Dr. Johnny Flavier did it very well for family planning. How? Dr. Flavier used his powers to direct the private business for family planning, turned the underinvestment to productive investment for contraceptive business, acted on TV (with Vilma Santos and Dolphy) and movies, in fact. He partnered with Gringo Honasan, by the way, with Vilma Santos. Result, contraceptives are now multi-million business in the Philippines.
Why? This is because family planning was his health priority during his stint at the DOH. It can be done for mental health. Some 6,000 or more wandering around the island is life threatening but a market at the same time.
Let me be clear, marketing management is a national concern. The Bacolod City Mental Health Care Center is but a recipient of a devolved budget. The Philippine Mental Health Association, Negros Chapter, is a teaching advocate having no substantial resources to extensively accommodate the clinically problematic.
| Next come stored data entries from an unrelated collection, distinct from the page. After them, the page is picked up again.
-- ==== Sys2Proof/Word.lean ====
section
/-! DEFINITION. Word: the machine's words and the eight lanes of a register file or of a group of ports
(00_scope R6, 10_state R10). -/

namespace Sys2Proof

/-- A sample or register entry of `SAMPLE_W` bits: two's complement, bit 0 least significant (R4, R6). -/
abbrev Sample (sw : Nat := Config.sampleW) := BitVec sw

/-- A time in milliseconds of `TIMER_W` bits, unsigned, modulo `2 ^ TIMER_W` (R4, R6, R8). -/
abbrev Time (tw : Nat := Config.timerW) := BitVec tw

/-- A payload value, unsigned fixed point with four fraction bits (`PW = SW + 1`, R4, R47). -/
abbrev Payload (sw : Nat := Config.sampleW) := BitVec (sw + 1)

/-- The phase register's two bits (R13). -/
abbrev Phase := BitVec 2

/-- MEASURING (R13). -/
@[simp] abbrev Phase.meas : Phase := 0b00#2

/-- SETTLING (R13). -/
@[simp] abbrev Phase.settling : Phase := 0b01#2

/-- TRANSMITTING (R13). -/
@[simp] abbrev Phase.tx : Phase := 0b10#2

/-- The fourth value, which names no phase (R13). -/
@[simp] abbrev Phase.illegal : Phase := 0b11#2

/-- The decode vector `dv[6:0]` (R33). -/
abbrev DecodeVector := BitVec 7

/-- A channel number, `0 ≤ c < NCH = 8` (R4, R10). -/
abbrev Channel := Fin 8

/-- Eight like things, one per channel: lanes 0 to 7 (R10). -/
structure Lanes (α : Type) where
  c0 : α
  c1 : α
  c2 : α
  c3 : α
  c4 : α
  c5 : α
  c6 : α
  c7 : α
deriving DecidableEq, Repr

/-- What lane `c` holds. -/
def Lanes.get {α : Type} (l : Lanes α) : Channel → α
  | 0 => l.c0
  | 1 => l.c1
  | 2 => l.c2
  | 3 => l.c3
  | 4 => l.c4
  | 5 => l.c5
  | 6 => l.c6
  | 7 => l.c7

/-- The lanes whose lane `c` holds `f c`. -/
def Lanes.ofFn {α : Type} (f : Channel → α) : Lanes α :=
  ⟨f 0, f 1, f 2, f 3, f 4, f 5, f 6, f 7⟩

/-- The same value in every lane. -/
def Lanes.fill {α : Type} (a : α) : Lanes α :=
  Lanes.ofFn fun _ => a

/-- One function on every lane; no lane sees another (R43). -/
def Lanes.map {α β : Type} (f : α → β) (l : Lanes α) : Lanes β :=
  Lanes.ofFn fun c => f (l.get c)

/-- Two groups of lanes combined lane by lane; no lane sees another (R43). -/
def Lanes.zipWith {α β γ : Type} (f : α → β → γ) (l : Lanes α) (m : Lanes β) : Lanes γ :=
  Lanes.ofFn fun c => f (l.get c) (m.get c)

end Sys2Proof
end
With the low level of awareness, national and local budgetary constraints, stigma, educational system that does not even care to upgrade guidance and counseling program, tri-media that does not feature scientific milestones, justice system that is punitive rather than restorative, the poor Filipino's mind must have cohabitated with spiders' cobwebs.
Worst, President Gloria Macapagal-Arroyo's Ten Point Agenda does not contain even the smallest iota of health programs. What productivity are we talking if the vast majority of human resources are coughing?
Here in the province, I am not acquainted with that Dr. Iturriaga of Silay. He embodies a simple HRD case. I extend my empathy to him. How we prioritize health and in particular mental health is extremely serious and what matters.